Tienen tiempo hasta el próximo martes:
VAMOS, ANÍMENSE: "ME ACUERDO..."
Aquí va el mío.
"Quando spunta la luna a marechiare " (Rosana)
Me acuerdo del día en que mi papá le dijo a mi mamá que él también se quería ir a “hacer la América". Mi madre era de armas tomar, pero ese día enmudeció y sólo pudo recoger lágrimas y mocos enjugándolos con pañuelitos de lino blanco con festones de hilo de seda.
Mi hermana y yo espiamos la escena detrás de la escalera. Habíamos ido al altillo a buscar papas y cebollas y nos habíamos quedado mirando por la ventana el mar intensamente verde. No estaba sereno y eso era muy curioso, porque justamente, el Adriático a esa altura es como un manto color esmeralda en el que se traslucen las piedras.
Me acuerdo de que ese día el mar estaba embravecido, tan embravecido como mi madre. Estuvo horas y horas sin emitir sonido alguno, solo lágrimas y dientes muy apretados que crujían de vez en cuando.
Me acuerdo de mi casa de tres plantas, con sótano y altillo; las paredes exteriores pintadas de un tenue amarillo con las aristas blancas. Grandes ventanales que daban al mar, me permitían soñar con que me iba hasta el horizonte embarcada en los pequeños pesqueros que partían de madrugada y volvían llenos de frutos de mar exquisitos.

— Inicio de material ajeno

-- ==== Sys2Proof/Machine/Dispatch.lean ====
section
/-! DEFINITION. Phase 4, execute: each instruction's meaning (40_execution_cycle.md R105). -/

namespace Sys2Proof.Machine

def exec (i : Instr) (s : State) : Host.Outcome State Fault Refusal :=
  match i with
  | .cls => Sys2Proof.Machine.execCls s
  | .ret => Sys2Proof.Machine.execRet s
  | .jp nnn => Sys2Proof.Machine.execJp nnn s
  | .call nnn => Sys2Proof.Machine.execCall nnn s
  | .seImm x nn => Sys2Proof.Machine.execSeImm x nn s
  | .sneImm x nn => Sys2Proof.Machine.execSneImm x nn s
  | .seReg x y => Sys2Proof.Machine.execSeReg x y s
  | .ldImm x nn => Sys2Proof.Machine.execLdImm x nn s
  | .addImm x nn => Sys2Proof.Machine.execAddImm x nn s
  | .ldReg x y => Sys2Proof.Machine.execLdReg x y s
  | .orReg x y => Sys2Proof.Machine.execOrReg x y s
  | .andReg x y => Sys2Proof.Machine.execAndReg x y s
  | .xorReg x y => Sys2Proof.Machine.execXorReg x y s
  | .addReg x y => Sys2Proof.Machine.execAddReg x y s
  | .subReg x y => Sys2Proof.Machine.execSubReg x y s
  | .shrReg x y => Sys2Proof.Machine.execShrReg x y s
  | .subnReg x y => Sys2Proof.Machine.execSubnReg x y s
  | .shlReg x y => Sys2Proof.Machine.execShlReg x y s
  | .sneReg x y => Sys2Proof.Machine.execSneReg x y s
  | .ldI nnn => Sys2Proof.Machine.execLdI nnn s
  | .jpV0 nnn => Sys2Proof.Machine.execJpV0 nnn s
  | .rnd x nn => Sys2Proof.Machine.execRnd x nn s
  | .drw x y n => Sys2Proof.Machine.execDrw x y n s
  | .skp x => Sys2Proof.Machine.execSkp x s
  | .sknp x => Sys2Proof.Machine.execSknp x s
  | .ldVxDt x => Sys2Proof.Machine.execLdVxDt x s
  | .ldVxK x => Sys2Proof.Machine.execLdVxK x s
  | .ldDtVx x => Sys2Proof.Machine.execLdDtVx x s
  | .ldStVx x => Sys2Proof.Machine.execLdStVx x s
  | .addI x => Sys2Proof.Machine.execAddI x s
  | .ldF x => Sys2Proof.Machine.execLdF x s
  | .ldB x => Sys2Proof.Machine.execLdB x s
  | .ldMemVx x => Sys2Proof.Machine.execLdMemVx x s
  | .ldVxMem x => Sys2Proof.Machine.execLdVxMem x s

end Sys2Proof.Machine
end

Las redes tendidas sobre las piedras, el salitre carcomiendo todas las partes de hierro y los pescadores separando con paciencia los trofeos, para luego, ponerlos en los carritos que cargaban sus mujeres y así, ir vendiendo por el pueblo pescado fresco.
Me acuerdo que mi padre se salió con la suya y un buen día se embarcó hacia Argentina y quedamos mirando desde la puerta cómo se alejaba hacia la estación del tren que lo dejaría en Génova y embarcarse con otros que como él, dejaban solas a sus mujeres, rotas en pedazos, humedecidas por las lágrimas, vestidas de negro desde antes de que algo sucediera, por las dudas.
Los llantos invadieron mi casa, y el silencio se apoderó de mi hermana, que alcanzó a decir "ciao babbo" y las palabras se le escondieron vaya a saber a dónde, hasta tres años después. Mi paisaje había cambiado, apenas si nos habíamos repuesto de las esquirlas de la guerra, que de golpe se nos hizo de noche nuevamente. Eran demasiadas las lágrimas y demasiados ruidosos los silencios, así, que con furia me subía a la bicicleta y me alejaba hacia las inmediaciones de Ancona. Subía con muchísimos esfuerzo las colinas hasta donde se veía la cúpula de la "Madonna de Loreto" y ahí en la cima, recuperaba la niñez.
Nosotras no iríamos todavía, mi nonna estaba enferma y mi madre había jurado que no partiría hasta tanto cuidar a su madre hasta su último respiro y en mi inconciencia adolescente, mi nonna era inmortal, la heroína que me estaba salvando de la partida hacia no sé que tierras prometidas.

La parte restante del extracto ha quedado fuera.